What they don’t see, though, is the guy who looked completely distraught when we were in the hospital after my sister threw major blame on him for the situation. Or the guy who would sit next to me while I was having one of my days when I was stuck in fear and couldn’t talk to anyone. He didn’t try to get me to open up and talk, he just stayed by my side. They also don’t see the guy who was so adamant for me to start therapy to help me cope that he practically got on his knees and begged me. I don’t know where or when it happened, but he’s one of my best friends, and I could never look at him any other way.

I can’t deal with jealousy, though. That’s a hard no in relationships for me. What does Aiden think is going to happen? I’m going to suddenly realize my undiscovered feelings for Jackson and bed hop?

Yeah, that’s not the kind of girl I am by a long shot, asshole.

Maybe he thinks once I get better and can actually leave my apartment (fingers crossed), I’ll find someone better in the ‘outside world’? That thought has irritation coursing through me. Again, not me.

It’s not like we have this deep, burning love thing happening. It was only one kiss after all, but I would be lying if the thought of us being more than roommates or friends didn’t cross my mind a time or two hundred. He’s a good-looking guy who seems a little damaged by life. Right up my alley, unfortunately.

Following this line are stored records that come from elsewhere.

-- ==== Sys2Proof/Laws/Reads.lean ====
section
/-! SUPPORT. The reads of every path: which offsets they lie at for a length of its range, and that
they are all a path's value depends on. -/

namespace Sys2Proof.Machine

/-! ### Reads inside a length (R116, R144) -/

/-- Every read of `B` inside `[0, n)` answers the word `W` gives for it. -/
def ReadsAs (B : Buffer) (n : Nat) (W : Nat → Nat → Word) : Prop :=
  ∀ off k, off + k ≤ n → memRead B off k = .ok (W off k)

/-- `f` reads inside `[0, n)` alone: whatever buffer answers those reads with `W`, its value is one
and the same. -/
def ReadsInside {α : Type} (n : Nat) (W : Nat → Nat → Word) (f : Buffer → Read α) : Prop :=
  ∃ v, ∀ B, ReadsAs B n W → f B = .ok v

/-- The words a buffer answers. -/
def wordsOf (B : Buffer) (off k : Nat) : Word := BitVec.ofNat 64 (leBytes B off k)

/-- A buffer answers every read inside a length it holds. -/
theorem readsAs_wordsOf {B : Buffer} {n : Nat} (h : n ≤ B.len.toNat) : ReadsAs B n (wordsOf B) :=
  fun _ _ hr => memRead_ok (by omega)

/-- So does any other buffer that holds that length and those bytes. -/
theorem readsAs_of_bytes {B B' : Buffer} {n : Nat} (h : n ≤ B'.len.toNat)
    (hbytes : ∀ k, k < n → B.byteAt k = B'.byteAt k) : ReadsAs B' n (wordsOf B) := by
  intro off k hr
  have hcongr : leBytes B off k = leBytes B' off k :=
    leBytes_congr fun j _ hj => hbytes j (by omega)
  rw [memRead_ok (by omega), ← hcongr, wordsOf]

variable {n : Nat} {W : Nat → Nat → Word} {P : Params}

theorem ReadsInside.pure {α : Type} (v : α) : ReadsInside n W fun _ => Pure.pure v :=
  ⟨v, fun _ _ => rfl⟩

theorem ReadsInside.bind {α β : Type} {f : Buffer → Read α} {g : Buffer → α → Read β}
    (hf : ReadsInside n W f) (hg : ∀ v, ReadsInside n W fun B => g B v) :
    ReadsInside n W fun B => f B >>= g B := by
  obtain ⟨v, hv⟩ := hf
  obtain ⟨u, hu⟩ := hg v
  refine ⟨u, fun B hB => ?_⟩
  show f B >>= g B = _
  rw [hv B hB]
  exact hu B hB

theorem ReadsInside.memRead {off k : Nat} (h : off + k ≤ n) :
    ReadsInside n W fun B => memRead B off k :=
  ⟨W off k, fun _ hB => hB off k h⟩

theorem ReadsInside.fetch64 {off : Nat} (h : off + 8 ≤ n) :
    ReadsInside n W fun B => fetch64 B off := .memRead h
theorem ReadsInside.fetch32 {off : Nat} (h : off + 4 ≤ n) :
    ReadsInside n W fun B => fetch32 B off := .memRead h
theorem ReadsInside.byteRead {off : Nat} (h : off + 1 ≤ n) :
    ReadsInside n W fun B => byteRead B off := .memRead h

theorem ReadsInside.weakPairMixAt {off : Nat} (h : off + 32 ≤ n) (a b : Word) :
    ReadsInside n W fun B => weakPairMixAt B off a b :=
  .bind (.fetch64 (by omega)) fun _ => .bind (.fetch64 (by omega)) fun _ =>
  .bind (.fetch64 (by omega)) fun _ => .bind (.fetch64 (by omega)) fun _ => .pure _

theorem ReadsInside.windowHash {off : Nat} (h : off + 32 ≤ n) (mul s0 s1 : Word) :
    ReadsInside n W fun B => windowHash P B off mul s0 s1 :=
  .bind (.fetch64 (by omega)) fun _ => .bind (.fetch64 (by omega)) fun _ =>
  .bind (.fetch64 (by omega)) fun _ => .bind (.fetch64 (by omega)) fun _ => .pure _

theorem ReadsInside.hashLen0to16 (L : Word) : ReadsInside L.toNat W fun B => hashLen0to16 P B L := by
  unfold Machine.hashLen0to16
  split_ifs
  · exact .bind (.fetch64 (by omega)) fun _ => .bind (.fetch64 (by omega)) fun _ => .pure _
  · exact .bind (.fetch32 (by omega)) fun _ => .bind (.fetch32 (by omega)) fun _ => .pure _
  · exact .bind (.byteRead (by omega)) fun _ => .bind (.byteRead (by omega)) fun _ =>
      .bind (.byteRead (by omega)) fun _ => .pure _
  · exact .pure _

theorem ReadsInside.hashLen17to32 {L : Word} (h : 17 ≤ L.toNat) :
    ReadsInside L.toNat W fun B => hashLen17to32 P B L :=
  .bind (.fetch64 (by omega)) fun _ => .bind (.fetch64 (by omega)) fun _ =>
  .bind (.fetch64 (by omega)) fun _ => .bind (.fetch64 (by omega)) fun _ => .pure _

theorem ReadsInside.hashLen33to64 {L : Word} (h : 33 ≤ L.toNat) :
    ReadsInside L.toNat W fun B => hashLen33to64 P B L :=
  .bind (.windowHash (by omega) _ _ _) fun _ => .bind (.windowHash (by omega) _ _ _) fun _ =>
  .pure _

theorem ReadsInside.hashLen33to64na {L : Word} (h : 33 ≤ L.toNat) :
    ReadsInside L.toNat W fun B => hashLen33to64na P B L :=
  .bind (.fetch64 (by omega)) fun _ => .bind (.fetch64 (by omega)) fun _ =>
  .bind (.fetch64 (by omega)) fun _ => .bind (.fetch64 (by omega)) fun _ =>
  .bind (.fetch64 (by omega)) fun _ => .bind (.fetch64 (by omega)) fun _ =>
  .bind (.fetch64 (by omega)) fun _ => .bind (.fetch64 (by omega)) fun _ => .pure _

theorem ReadsInside.hashLen65to96 {L : Word} (h : 65 ≤ L.toNat) :
    ReadsInside L.toNat W fun B => hashLen65to96 P B L :=
  .bind (.windowHash (by omega) _ _ _) fun _ => .bind (.windowHash (by omega) _ _ _) fun _ =>
  .bind (.windowHash (by omega) _ _ _) fun _ => .pure _

theorem ReadsInside.naInit (acc : Acc) (h : 8 ≤ n) : ReadsInside n W fun B => naInit P B acc :=
  .bind (.fetch64 (by omega)) fun _ => .pure _

theorem ReadsInside.naIteration {p : Nat} (h : p + 64 ≤ n) (acc : Acc) :
    ReadsInside n W fun B => naIteration P B p acc :=
  .bind (.fetch64 (by omega)) fun _ => .bind (.fetch64 (by omega)) fun _ =>
  .bind (.fetch64 (by omega)) fun _ => .bind (.weakPairMixAt (by omega) _ _) fun _ =>
  .bind (.fetch64 (by omega)) fun _ => .bind (.weakPairMixAt (by omega) _ _) fun _ => .pure _

theorem ReadsInside.naTail {L : Word} (h : 64 ≤ L.toNat) (acc : Acc) :
    ReadsInside L.toNat W fun B => naTail P B L acc := by
  have hp : tailOffset L + 64 ≤ L.toNat := by rw [tailOffset]; omega
  exact .bind (.fetch64 (by omega)) fun _ => .bind (.fetch64 (by omega)) fun _ =>
    .bind (.fetch64 (by omega)) fun _ => .bind (.weakPairMixAt (by omega) _ _) fun _ =>
    .bind (.fetch64 (by omega)) fun _ => .bind (.weakPairMixAt (by omega) _ _) fun _ => .pure _

theorem ReadsInside.uoIteration {p : Nat} (h : p + 64 ≤ n) (acc : Acc) :
    ReadsInside n W fun B => uoIteration B p acc :=
  .bind (.fetch64 (by omega)) fun _ => .bind (.fetch64 (by omega)) fun _ =>
  .bind (.fetch64 (by omega)) fun _ => .bind (.fetch64 (by omega)) fun _ =>
  .bind (.fetch64 (by omega)) fun _ => .bind (.fetch64 (by omega)) fun _ =>
  .bind (.fetch64 (by omega)) fun _ => .bind (.fetch64 (by omega)) fun _ => .pure _

theorem ReadsInside.uoTail {L : Word} (h : 64 ≤ L.toNat) (acc : Acc) :
    ReadsInside L.toNat W fun B => uoTail B L acc := by
  have hp : tailOffset L + 64 ≤ L.toNat := by rw [tailOffset]; omega
  exact .bind (.fetch64 (by omega)) fun _ => .bind (.fetch64 (by omega)) fun _ =>
    .bind (.fetch64 (by omega)) fun _ => .bind (.weakPairMixAt (by omega) _ _) fun _ =>
    .bind (.fetch64 (by omega)) fun _ => .bind (.weakPairMixAt (by omega) _ _) fun _ => .pure _

theorem ReadsInside.iterateFrom {body : Buffer → Nat → Acc → Read Acc}
    (hbody : ∀ p acc, p + 64 ≤ n → ReadsInside n W fun B => body B p acc) (k p : Nat)
    (acc : Acc) (h : p + k * 64 ≤ n) : ReadsInside n W fun B => iterateFrom (body B) k p acc := by
  induction k generalizing p acc with
  | zero => exact .pure acc
  | succ k ih => exact .bind (hbody p acc (by omega)) fun v => ih (p + 64) v (by omega)

theorem ReadsInside.naClosed {L : Word} (h : L.toNat ≤ 64) :
    ReadsInside L.toNat W fun B => naClosed P B L := by
  unfold Machine.naClosed
  split_ifs
  · exact .hashLen0to16 L
  · exact .hashLen17to32 (by omega)
  · exact .hashLen33to64na (by omega)

theorem ReadsInside.naLoop {L : Word} (h : 64 < L.toNat) (acc : Acc) :
    ReadsInside L.toNat W fun B => naLoop P B L acc :=
  .bind (.naInit acc (by omega)) fun _ =>
    .bind (.iterateFrom (fun _ acc hp => .naIteration hp acc) _ _ _
      (by rw [iterations]; omega)) fun _ =>
    .bind (.naTail (by omega) _) fun _ => .pure _

theorem ReadsInside.uoLoop {L : Word} (h : 64 < L.toNat) (s0 s1 : Word) :
    ReadsInside L.toNat W fun B => uoLoop P B L s0 s1 :=
    .bind (.iterateFrom (fun _ acc hp => .uoIteration hp acc) _ _ _
      (by rw [iterations]; omega)) fun _ =>
    .bind (.uoTail (by omega) _) fun _ => .pure _

theorem ReadsInside.na64 (L : Word) : ReadsInside L.toNat W fun B => na64 P B L := by
  unfold Machine.na64
  split_ifs
  · exact .naClosed (by omega)
  · exact .naLoop (by omega) _

theorem ReadsInside.na64s (L s0 s1 : Word) : ReadsInside L.toNat W fun B => na64s P B L s0 s1 :=
  .bind (.na64 L) fun _ => .pure _

theorem ReadsInside.uo64s (L s0 s1 : Word) : ReadsInside L.toNat W fun B => uo64s P B L s0 s1 := by
  unfold Machine.uo64s
  split_ifs
  · exact .na64s L s0 s1
  · exact .uoLoop (by omega) _ _

theorem ReadsInside.farmClosed {L : Word} (h : L.toNat ≤ 96) :
    ReadsInside L.toNat W fun B => farmClosed P B L := by
  unfold Machine.farmClosed
  split_ifs
  · exact .hashLen0to16 L
  · exact .hashLen17to32 (by omega)
  · exact .hashLen33to64 (by omega)
  · exact .hashLen65to96 (by omega)

theorem ReadsInside.farm64 (L : Word) : ReadsInside L.toNat W fun B => farm64 P B L := by
  unfold Machine.farm64
  split_ifs
  · exact .farmClosed (by omega)
  · exact .na64 L
  · exact .uo64s L _ _

end Sys2Proof.Machine
end

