/-- The remaining `k + 1` iterations, from block offset `p`, go on to the tail. -/
theorem LoopShape.run_iterate (h : LoopShape s₀ f d L init body tail fin) {s : State}
    (hs : SameOutsideLoop s₀ s) (hrun : s₀.phase = .run) (hstage : s.stage = .iterate) {k : Nat}
    (hend : s.endPos.toNat = s.pos.toNat + (k + 1) * 64) {acc acc' : Acc}
    (hacc : iterateFrom body (k + 1) s.pos.toNat s.acc = .ok acc)
    (hacc' : tail s.len acc = .ok acc') (n : Nat) :
    runSteps f (n + k + 3) s = s₀.complete [(d, fin acc')] := by
  induction k generalizing s with
  | zero =>
    have hf := h.iterate s hs hstage
    simp only [iterateFrom] at hacc
    cases hb : body s.pos.toNat s.acc with
    | error off => rw [hb] at hacc; cases hacc
    | ok a =>
      rw [hb] at hacc
      cases hacc
      have hpos : s.pos + 64 = s.endPos := by
        have := Word.toNat_lt s.endPos
        apply BitVec.eq_of_toNat_eq
        rw [Word.toNat_add, hend]
        show (_ + 64) % 2 ^ 64 = _
        omega
      simp only [State.iterateOnce, State.withAcc, hb, hpos, if_true] at hf
      have hsame : SameOutsideLoop s₀ (f s) := by rw [hf]; exact hs.trans rfl
      rw [show n + 0 + 3 = (n + 2) + 1 by omega, runSteps_of_run _ (by rw [hsame.phase, hrun])]
      exact h.run_tail hsame hrun (by rw [hf]) (by rw [hf]; exact hacc') n
  | succ k ih =>
    have hf := h.iterate s hs hstage
    rw [iterateFrom] at hacc
    cases hb : body s.pos.toNat s.acc with
    | error off => rw [hb] at hacc; cases hacc
    | ok a =>
      rw [hb] at hacc
      have hlt := Word.toNat_lt s.endPos
      have hpos : s.pos + 64 ≠ s.endPos := fun e => by
        have hsum : (s.pos.toNat + 64) % 2 ^ 64 = s.endPos.toNat := congrArg BitVec.toNat e
        omega
      have hp : (s.pos + 64).toNat = s.pos.toNat + 64 := by
        rw [Word.toNat_add]
        show (_ + 64) % 2 ^ 64 = _
        omega
      simp only [State.iterateOnce, State.withAcc, hb, if_neg hpos] at hf
      have hsame : SameOutsideLoop s₀ (f s) := by rw [hf]; exact hs.trans rfl
      rw [show n + (k + 1) + 3 = (n + k + 3) + 1 by omega,
        runSteps_of_run _ (by rw [hsame.phase, hrun])]
      refine ih hsame (by rw [hf]) ?_ ?_ (by rw [hf]; exact hacc')
      · rw [hf]; show _ = (s.pos + 64).toNat + _; rw [hp, hend]; omega
      · rw [hf]; show iterateFrom body (k + 1) (s.pos + 64).toNat a = _; rw [hp]; exact hacc

theorem loopEnd_eq (L : Word) : loopEnd L = iterations L * 64 := rfl

theorem loopEnd_lt (L : Word) : loopEnd L < 2 ^ 64 := by
  have := Word.toNat_lt L
  simp only [loopEnd, iterations]; omega

/-- A whole loop, from its first step. -/
theorem LoopShape.run_start (h : LoopShape s₀ f d L init body tail fin) (hrun : s₀.phase = .run)
    (hstage : s₀.stage = .start) (hL : 64 < L.toNat) (hN : L.toNat ≤ s₀.buf.len.toNat)
    (hmax : L.toNat ≤ s₀.params.maxLen) {acc acc' acc'' : Acc} (hinit : init s₀.acc = .ok acc)
    (hacc : iterateFrom body (iterations L) 0 acc = .ok acc') (htail : tail L acc' = .ok acc'')
    (n : Nat) : runSteps f (n + loopSteps L) s₀ = s₀.complete [(d, fin acc'')] := by
  have hf := h.start s₀ (.refl s₀) hstage
  rw [State.checkLength_ok _ _ hN (Nat.zero_le _) hmax] at hf
  simp only [State.beginLoop, State.withAcc, hinit] at hf
  have hsame : SameOutsideLoop s₀ (f s₀) := by rw [hf]; rfl
  obtain ⟨k, hk⟩ : ∃ k, iterations L = k + 1 := ⟨iterations L - 1, by rw [iterations]; omega⟩
  rw [show n + loopSteps L = (n + k + 3) + 1 by rw [loopSteps]; omega,
    runSteps_of_run _ (by rw [hsame.phase, hrun])]
  refine h.run_iterate hsame hrun (by rw [hf]) ?_ (by rw [hf]; exact hk ▸ hacc)
    (by rw [hf]; exact htail) n
  rw [hf]
  show (BitVec.ofNat 64 (loopEnd L)).toNat = (0 : Word).toNat + _
  rw [BitVec.toNat_ofNat, Nat.mod_eq_of_lt (loopEnd_lt L), loopEnd_eq, hk]
  simp
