-- ==== Sys2Proof/Tests/Slice0.lean ====
section
/-! SUPPORT. Tests whose expected results are the spec's own words and vectors
(`95_test_vectors.md`, and the examples of `30_encoding.md` to `44_dispatch.md`), and for every
statement that has hypotheses a witness that meets them. -/

-- The theorems of this file are checked one after another: each has work of its own to do.
set_option Elab.async false

namespace Sys2Proof.Tests

open Sys2Proof.Machine

/-! ### Small states -/

/-- The buffer `seq(n)` of `95_test_vectors.md`. -/
def seq (n : Nat) : List Byte := (List.range n).map (BitVec.ofNat 8)

/-- The state after reset with registers written and a buffer attached. -/
def start (bytes : List Byte) (regs : List (Reg × Word)) : State :=
  { State.reset.setRegs regs with buf := Buffer.ofBytes bytes }

/-- That state with a command word accepted. -/
def accepted (bytes : List Byte) (regs : List (Reg × Word)) (w : CmdWord) : State :=
  (start bytes regs).accept w

/-- The step answers a next state with this property. -/
def holds (r : Result) (p : State → Bool) : Bool :=
  match r with
  | .next t => p t
  | _ => false

theorem next_of_holds {r : Result} {p : State → Bool} (h : holds r p = true) :
    ∃ t, r = .next t ∧ p t = true := by
  cases r with
  | next t => exact ⟨t, rfl, h⟩
  | fault f => cases h
  | refused f => cases h

/-- One step runs the word to `STATUS = 0x0002` and these register values. -/
def gives (w : Nat) (bytes : List Byte) (regs expected : List (Reg × Word)) : Bool :=
  holds (step ((start bytes regs).withFetchWord 32 w)) fun t =>
    t.status.word == 0x0002#64 && expected.all fun e => t.reg e.1 == e.2

/-- One step of the word ends in this `STATUS` and `FINFO`, with every register as it was. -/
def faults (w : Nat) (bytes : List Byte) (regs : List (Reg × Word)) (status finfo : Word) : Bool :=
  holds (step ((start bytes regs).withFetchWord 32 w)) fun t =>
    t.status.word == status && t.finfo == finfo && t.regs == (start bytes regs).regs

/-- One host action on a state, and what is then true. -/
def after (a : HostAction) (s : State) (p : State → Bool) : Bool :=
  holds (step { s with agenda := [.host a] }) p

/-! ### Well-formedness: each check refuses an ill-formed term (R56, R57, R60) -/

theorem test_wellFormed_wpmix_source_group : (Instr.wpmix 0 11).wellFormed = false := by decide
theorem test_wellFormed_wpmix_pair : (Instr.wpmix 15 0).wellFormed = false := by decide
theorem test_wellFormed_wpmixb_pair : (Instr.wpmixb 15 1 2 3).wellFormed = false := by decide
theorem test_wellFormed_h32_seed_pair : (Instr.h32 1 2 3 15).wellFormed = false := by decide
theorem test_wellFormed_ldk_index : (Instr.ldk 4 6).wellFormed = false := by decide
theorem test_wellFormed_last_groups :
    (Instr.wpmix 14 10).wellFormed = true ∧ (Instr.wpmixb 14 1 2 3).wellFormed = true ∧
      (Instr.h32 1 2 3 14).wellFormed = true ∧ (Instr.ldk 4 5).wellFormed = true := by decide

/-! ### Decoding: every command's word as the spec prints it -/

/-- Words of `95_test_vectors.md` section 2 and the commands they stand for. -/
def primitiveWords : List (CmdWord × Instr) :=
  [(0x01312000, .add 3 1 2), (0x02312000, .sub 3 1 2), (0x03312000, .mul 3 1 2),
   (0x04312000, .xor 3 1 2), (0x05312000, .and 3 1 2), (0x0621002F, .shri 2 1 47),
   (0x07210001, .shli 2 1 1), (0x08210004, .rotri 2 1 4), (0x0921003F, .rotli 2 1 63),
   (0x0A312000, .rotr 3 1 2), (0x0B312000, .rotl 3 1 2), (0x0C012000, .swap 1 2),
   (0x0D50003F, .ldi 5 63), (0x0E400005, .ldk 4 5), (0x0F210000, .mov 2 1),
   (0x10210000, .rdb 2 1), (0x11210000, .rdle32 2 1), (0x12210000, .rdle64 2 1)]

/-- Words of sections 3 and 4. -/
def combinerWords : List (CmdWord × Instr) :=
  [(0x20210000, .shiftmix 2 1), (0x21412300, .hl16 4 1 2 3), (0x22412000, .hl16k 4 1 2),
   (0x230A0000, .wpmix 0 10), (0x24412300, .wpmixb 4 1 2 3), (0x2541231E, .hmix 4 1 2 3 30),
   (0x26512300, .h32 5 1 2 3)]

/-- Words of sections 4 to 6. -/
def pathWords : List (CmdWord × Instr) :=
  [(0x30210000, .hl0_16 2 1), (0x31210000, .hl17_32 2 1), (0x32210000, .hl33_64 2 1),
   (0x33210000, .hl33_64na 2 1), (0x34210000, .hl65_96 2 1), (0x35210000, .na64 2 1),
   (0x36213400, .na64s 2 1 3 4), (0x37213400, .uo64s 2 1 3 4), (0x40210000, .hash64 2 1),
   (0x41213400, .hash64s 2 1 3 4)]

def specWords : List (CmdWord × Instr) := primitiveWords ++ combinerWords ++ pathWords

theorem test_decode_every_command : ∀ p ∈ specWords, decode p.1 = .ok p.2 := by decide +kernel
theorem test_encode_every_command : ∀ p ∈ specWords, encode p.2 = p.1 := by decide +kernel

/-- R53, field by field: `OPC`, `RD`, `RA`, `RB`, `RC`, `RSV`, `IMM6`. -/
theorem test_decode_add_fields :
    decode (0x01#8 ++ 1#4 ++ 2#4 ++ 3#4 ++ 0#4 ++ 0b00#2 ++ 0b000000#6) = .ok (.add 1 2 3) := by
  decide +kernel
theorem test_decode_hmix_fields :
    decode (0x25#8 ++ 1#4 ++ 2#4 ++ 3#4 ++ 4#4 ++ 0b00#2 ++ 0b011111#6) =
      .ok (.hmix 1 2 3 4 31) := by
  decide +kernel
theorem test_decode_hl33_64na_fields :
    decode (0x33#8 ++ 9#4 ++ 6#4 ++ 0#4 ++ 0#4 ++ 0b00#2 ++ 0b000000#6) = .ok (.hl33_64na 9 6) := by
  decide +kernel
theorem test_decode_uo64s_fields :
    decode (0x37#8 ++ 1#4 ++ 2#4 ++ 3#4 ++ 15#4 ++ 0b00#2 ++ 0b000000#6) =
      .ok (.uo64s 1 2 3 15) := by
  decide +kernel
theorem test_decode_hash64s_fields :
    decode (0x41#8 ++ 1#4 ++ 2#4 ++ 3#4 ++ 4#4 ++ 0b00#2 ++ 0b000000#6) =
      .ok (.hash64s 1 2 3 4) := by
  decide +kernel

I’m also not the type who likes to get involved with emotionally unavailable men, and after his display this morning, Aiden doesn’t strike me as someone open to emotional attachments. In fact, he gives a very strong impression that he’ll run the other way if things start to get deep. I’ve been accused of being the unavailable one a time or two. I always felt terrible for it, but when you grow up seeing the love your parents have for each other and the damage losing that can cause, you tend to be slightly closed off yourself.

There’s something about Aiden, though. Something that draws me to him. Something that wants to make him smile and laugh, even if it’s at my quirkiness. He has a protective side I like to see. He knew what he was doing when he helped me with the glass last night. He saw the panic in my eyes and put two and two together when he saw the broken bottle. He made me feel safe. That’s not something that happens often.

I need to talk this out. I call Abigail and she picks up right away.

“Hey, little sister from another mister. What can I do for you this fine morning?” Her voice is bright and all too chipper for my mood.